▶ **What you need to do**
Extract each line from the entries below that has the string "slotKey" in it.

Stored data
-- ==== Sys2Proof/Laws/State.lean ====
section
/-! SUPPORT. One lemma per field of State per update: each update writes its own field and no other. -/

namespace Sys2Proof.Machine

variable (s : State)

/-! `State.setMtime` -/

@[simp] theorem State.setMtime_cfg (c : Nat) (v : Word64) :
    (s.setMtime c v).cfg = s.cfg := rfl
@[simp] theorem State.setMtime_mtime (c : Nat) (v : Word64) :
    (s.setMtime c v).mtime = Bank.write 0#64 s.mtime c v := rfl
@[simp] theorem State.setMtime_mtimecmp (c : Nat) (v : Word64) :
    (s.setMtime c v).mtimecmp = s.mtimecmp := rfl
@[simp] theorem State.setMtime_msip (c : Nat) (v : Word64) :
    (s.setMtime c v).msip = s.msip := rfl
@[simp] theorem State.setMtime_inflight (c : Nat) (v : Word64) :
    (s.setMtime c v).inflight = s.inflight := rfl
@[simp] theorem State.setMtime_refusalMark (c : Nat) (v : Word64) :
    (s.setMtime c v).refusalMark = s.refusalMark := rfl
@[simp] theorem State.setMtime_faultMark (c : Nat) (v : Word64) :
    (s.setMtime c v).faultMark = s.faultMark := rfl
@[simp] theorem State.setMtime_ssip (c : Nat) (v : Word64) :
    (s.setMtime c v).ssip = s.ssip := rfl
@[simp] theorem State.setMtime_agenda (c : Nat) (v : Word64) :
    (s.setMtime c v).agenda = s.agenda := rfl
@[simp] theorem State.setMtime_master (c : Nat) (v : Word64) :
    (s.setMtime c v).master = s.master := rfl
@[simp] theorem State.setMtime_resp (c : Nat) (v : Word64) :
    (s.setMtime c v).resp = s.resp := rfl
@[simp] theorem State.setMtime_mipView (c : Nat) (v : Word64) :
    (s.setMtime c v).mipView = s.mipView := rfl
@[simp] theorem State.setMtime_draws (c : Nat) (v : Word64) :
    (s.setMtime c v).draws = s.draws := rfl
@[simp] theorem State.setMtime_turn (c : Nat) (v : Word64) :
    (s.setMtime c v).turn = s.turn := rfl
@[simp] theorem State.setMtime_patience (c : Nat) (v : Word64) :
    (s.setMtime c v).patience = s.patience := rfl

/-! `State.setCompare` -/

@[simp] theorem State.setCompare_cfg (t : Nat) (i : HartIndex) (c : Compare) :
    (s.setCompare t i c).cfg = s.cfg := rfl
@[simp] theorem State.setCompare_mtime (t : Nat) (i : HartIndex) (c : Compare) :
    (s.setCompare t i c).mtime = s.mtime := rfl
@[simp] theorem State.setCompare_mtimecmp (t : Nat) (i : HartIndex) (c : Compare) :
    (s.setCompare t i c).mtimecmp = Bank.write Compare.unknown s.mtimecmp (slotKey t i) c := rfl
@[simp] theorem State.setCompare_msip (t : Nat) (i : HartIndex) (c : Compare) :
    (s.setCompare t i c).msip = s.msip := rfl
@[simp] theorem State.setCompare_inflight (t : Nat) (i : HartIndex) (c : Compare) :
    (s.setCompare t i c).inflight = s.inflight := rfl
@[simp] theorem State.setCompare_refusalMark (t : Nat) (i : HartIndex) (c : Compare) :
    (s.setCompare t i c).refusalMark = s.refusalMark := rfl
@[simp] theorem State.setCompare_faultMark (t : Nat) (i : HartIndex) (c : Compare) :
    (s.setCompare t i c).faultMark = s.faultMark := rfl
@[simp] theorem State.setCompare_ssip (t : Nat) (i : HartIndex) (c : Compare) :
    (s.setCompare t i c).ssip = s.ssip := rfl
@[simp] theorem State.setCompare_agenda (t : Nat) (i : HartIndex) (c : Compare) :
    (s.setCompare t i c).agenda = s.agenda := rfl
@[simp] theorem State.setCompare_master (t : Nat) (i : HartIndex) (c : Compare) :
    (s.setCompare t i c).master = s.master := rfl
@[simp] theorem State.setCompare_resp (t : Nat) (i : HartIndex) (c : Compare) :
    (s.setCompare t i c).resp = s.resp := rfl
@[simp] theorem State.setCompare_mipView (t : Nat) (i : HartIndex) (c : Compare) :
    (s.setCompare t i c).mipView = s.mipView := rfl
@[simp] theorem State.setCompare_draws (t : Nat) (i : HartIndex) (c : Compare) :
    (s.setCompare t i c).draws = s.draws := rfl
@[simp] theorem State.setCompare_turn (t : Nat) (i : HartIndex) (c : Compare) :
    (s.setCompare t i c).turn = s.turn := rfl
@[simp] theorem State.setCompare_patience (t : Nat) (i : HartIndex) (c : Compare) :
    (s.setCompare t i c).patience = s.patience := rfl

/-! `State.setMsip` -/

@[simp] theorem State.setMsip_cfg (m : Nat) (i : HartIndex) (b : Bool) :
    (s.setMsip m i b).cfg = s.cfg := rfl
@[simp] theorem State.setMsip_mtime (m : Nat) (i : HartIndex) (b : Bool) :
    (s.setMsip m i b).mtime = s.mtime := rfl
@[simp] theorem State.setMsip_mtimecmp (m : Nat) (i : HartIndex) (b : Bool) :
    (s.setMsip m i b).mtimecmp = s.mtimecmp := rfl
@[simp] theorem State.setMsip_msip (m : Nat) (i : HartIndex) (b : Bool) :
    (s.setMsip m i b).msip = Bank.write false s.msip (slotKey m i) b := rfl
@[simp] theorem State.setMsip_inflight (m : Nat) (i : HartIndex) (b : Bool) :
    (s.setMsip m i b).inflight = s.inflight := rfl
@[simp] theorem State.setMsip_refusalMark (m : Nat) (i : HartIndex) (b : Bool) :
    (s.setMsip m i b).refusalMark = s.refusalMark := rfl
@[simp] theorem State.setMsip_faultMark (m : Nat) (i : HartIndex) (b : Bool) :
    (s.setMsip m i b).faultMark = s.faultMark := rfl
@[simp] theorem State.setMsip_ssip (m : Nat) (i : HartIndex) (b : Bool) :
    (s.setMsip m i b).ssip = s.ssip := rfl
@[simp] theorem State.setMsip_agenda (m : Nat) (i : HartIndex) (b : Bool) :
    (s.setMsip m i b).agenda = s.agenda := rfl
@[simp] theorem State.setMsip_master (m : Nat) (i : HartIndex) (b : Bool) :
    (s.setMsip m i b).master = s.master := rfl
@[simp] theorem State.setMsip_resp (m : Nat) (i : HartIndex) (b : Bool) :
    (s.setMsip m i b).resp = s.resp := rfl
@[simp] theorem State.setMsip_mipView (m : Nat) (i : HartIndex) (b : Bool) :
    (s.setMsip m i b).mipView = s.mipView := rfl
@[simp] theorem State.setMsip_draws (m : Nat) (i : HartIndex) (b : Bool) :
    (s.setMsip m i b).draws = s.draws := rfl
@[simp] theorem State.setMsip_turn (m : Nat) (i : HartIndex) (b : Bool) :
    (s.setMsip m i b).turn = s.turn := rfl
@[simp] theorem State.setMsip_patience (m : Nat) (i : HartIndex) (b : Bool) :
    (s.setMsip m i b).patience = s.patience := rfl

/-! `State.setInflight` -/

@[simp] theorem State.setInflight_cfg (d : Nat) (i : HartIndex) (n : Nat) :
    (s.setInflight d i n).cfg = s.cfg := rfl
@[simp] theorem State.setInflight_mtime (d : Nat) (i : HartIndex) (n : Nat) :
    (s.setInflight d i n).mtime = s.mtime := rfl
@[simp] theorem State.setInflight_mtimecmp (d : Nat) (i : HartIndex) (n : Nat) :
    (s.setInflight d i n).mtimecmp = s.mtimecmp := rfl
@[simp] theorem State.setInflight_msip (d : Nat) (i : HartIndex) (n : Nat) :
    (s.setInflight d i n).msip = s.msip := rfl
@[simp] theorem State.setInflight_inflight (d : Nat) (i : HartIndex) (n : Nat) :
    (s.setInflight d i n).inflight = Bank.write 0 s.inflight (slotKey d i) n := rfl
@[simp] theorem State.setInflight_refusalMark (d : Nat) (i : HartIndex) (n : Nat) :
    (s.setInflight d i n).refusalMark = s.refusalMark := rfl
@[simp] theorem State.setInflight_faultMark (d : Nat) (i : HartIndex) (n : Nat) :
    (s.setInflight d i n).faultMark = s.faultMark := rfl
@[simp] theorem State.setInflight_ssip (d : Nat) (i : HartIndex) (n : Nat) :
    (s.setInflight d i n).ssip = s.ssip := rfl
@[simp] theorem State.setInflight_agenda (d : Nat) (i : HartIndex) (n : Nat) :
    (s.setInflight d i n).agenda = s.agenda := rfl
@[simp] theorem State.setInflight_master (d : Nat) (i : HartIndex) (n : Nat) :
    (s.setInflight d i n).master = s.master := rfl
@[simp] theorem State.setInflight_resp (d : Nat) (i : HartIndex) (n : Nat) :
    (s.setInflight d i n).resp = s.resp := rfl
@[simp] theorem State.setInflight_mipView (d : Nat) (i : HartIndex) (n : Nat) :
    (s.setInflight d i n).mipView = s.mipView := rfl
@[simp] theorem State.setInflight_draws (d : Nat) (i : HartIndex) (n : Nat) :
    (s.setInflight d i n).draws = s.draws := rfl
@[simp] theorem State.setInflight_turn (d : Nat) (i : HartIndex) (n : Nat) :
    (s.setInflight d i n).turn = s.turn := rfl
@[simp] theorem State.setInflight_patience (d : Nat) (i : HartIndex) (n : Nat) :
    (s.setInflight d i n).patience = s.patience := rfl

/-! `State.setSsip` -/

@[simp] theorem State.setSsip_cfg (h : Nat) (b : Bool) :
    (s.setSsip h b).cfg = s.cfg := rfl
@[simp] theorem State.setSsip_mtime (h : Nat) (b : Bool) :
    (s.setSsip h b).mtime = s.mtime := rfl
@[simp] theorem State.setSsip_mtimecmp (h : Nat) (b : Bool) :
    (s.setSsip h b).mtimecmp = s.mtimecmp := rfl
@[simp] theorem State.setSsip_msip (h : Nat) (b : Bool) :
    (s.setSsip h b).msip = s.msip := rfl
@[simp] theorem State.setSsip_inflight (h : Nat) (b : Bool) :
    (s.setSsip h b).inflight = s.inflight := rfl
@[simp] theorem State.setSsip_refusalMark (h : Nat) (b : Bool) :
    (s.setSsip h b).refusalMark = s.refusalMark := rfl
@[simp] theorem State.setSsip_faultMark (h : Nat) (b : Bool) :
    (s.setSsip h b).faultMark = s.faultMark := rfl
@[simp] theorem State.setSsip_ssip (h : Nat) (b : Bool) :
    (s.setSsip h b).ssip = Bank.write none s.ssip h (some b) := rfl
@[simp] theorem State.setSsip_agenda (h : Nat) (b : Bool) :
    (s.setSsip h b).agenda = s.agenda := rfl
@[simp] theorem State.setSsip_master (h : Nat) (b : Bool) :
    (s.setSsip h b).master = s.master := rfl
@[simp] theorem State.setSsip_resp (h : Nat) (b : Bool) :
    (s.setSsip h b).resp = s.resp := rfl
@[simp] theorem State.setSsip_mipView (h : Nat) (b : Bool) :
    (s.setSsip h b).mipView = s.mipView := rfl
@[simp] theorem State.setSsip_draws (h : Nat) (b : Bool) :
    (s.setSsip h b).draws = s.draws := rfl
@[simp] theorem State.setSsip_turn (h : Nat) (b : Bool) :
    (s.setSsip h b).turn = s.turn := rfl
@[simp] theorem State.setSsip_patience (h : Nat) (b : Bool) :
    (s.setSsip h b).patience = s.patience := rfl

/-! `State.drawn` -/

@[simp] theorem State.drawn_cfg (n : Nat) :
    (s.drawn n).cfg = s.cfg := rfl
@[simp] theorem State.drawn_mtime (n : Nat) :
    (s.drawn n).mtime = s.mtime := rfl
@[simp] theorem State.drawn_mtimecmp (n : Nat) :
    (s.drawn n).mtimecmp = s.mtimecmp := rfl
@[simp] theorem State.drawn_msip (n : Nat) :
    (s.drawn n).msip = s.msip := rfl
@[simp] theorem State.drawn_inflight (n : Nat) :
    (s.drawn n).inflight = s.inflight := rfl
@[simp] theorem State.drawn_refusalMark (n : Nat) :
    (s.drawn n).refusalMark = s.refusalMark := rfl
@[simp] theorem State.drawn_faultMark (n : Nat) :
    (s.drawn n).faultMark = s.faultMark := rfl
@[simp] theorem State.drawn_ssip (n : Nat) :
    (s.drawn n).ssip = s.ssip := rfl
@[simp] theorem State.drawn_agenda (n : Nat) :
    (s.drawn n).agenda = s.agenda := rfl
@[simp] theorem State.drawn_master (n : Nat) :
    (s.drawn n).master = s.master := rfl
@[simp] theorem State.drawn_resp (n : Nat) :
    (s.drawn n).resp = s.resp := rfl
@[simp] theorem State.drawn_mipView (n : Nat) :
    (s.drawn n).mipView = s.mipView := rfl
@[simp] theorem State.drawn_draws (n : Nat) :
    (s.drawn n).draws = s.draws + n := rfl
@[simp] theorem State.drawn_turn (n : Nat) :
    (s.drawn n).turn = s.turn := rfl
@[simp] theorem State.drawn_patience (n : Nat) :
    (s.drawn n).patience = s.patience := rfl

▶ **Output below**
    (s.setCompare t i c).mtimecmp = Bank.write Compare.unknown s.mtimecmp (slotKey t i) c := rfl
    (s.setMsip m i b).msip = Bank.write false s.msip (slotKey m i) b := rfl
    (s.setInflight d i n).inflight = Bank.write 0 s.inflight (slotKey d i) n := rfl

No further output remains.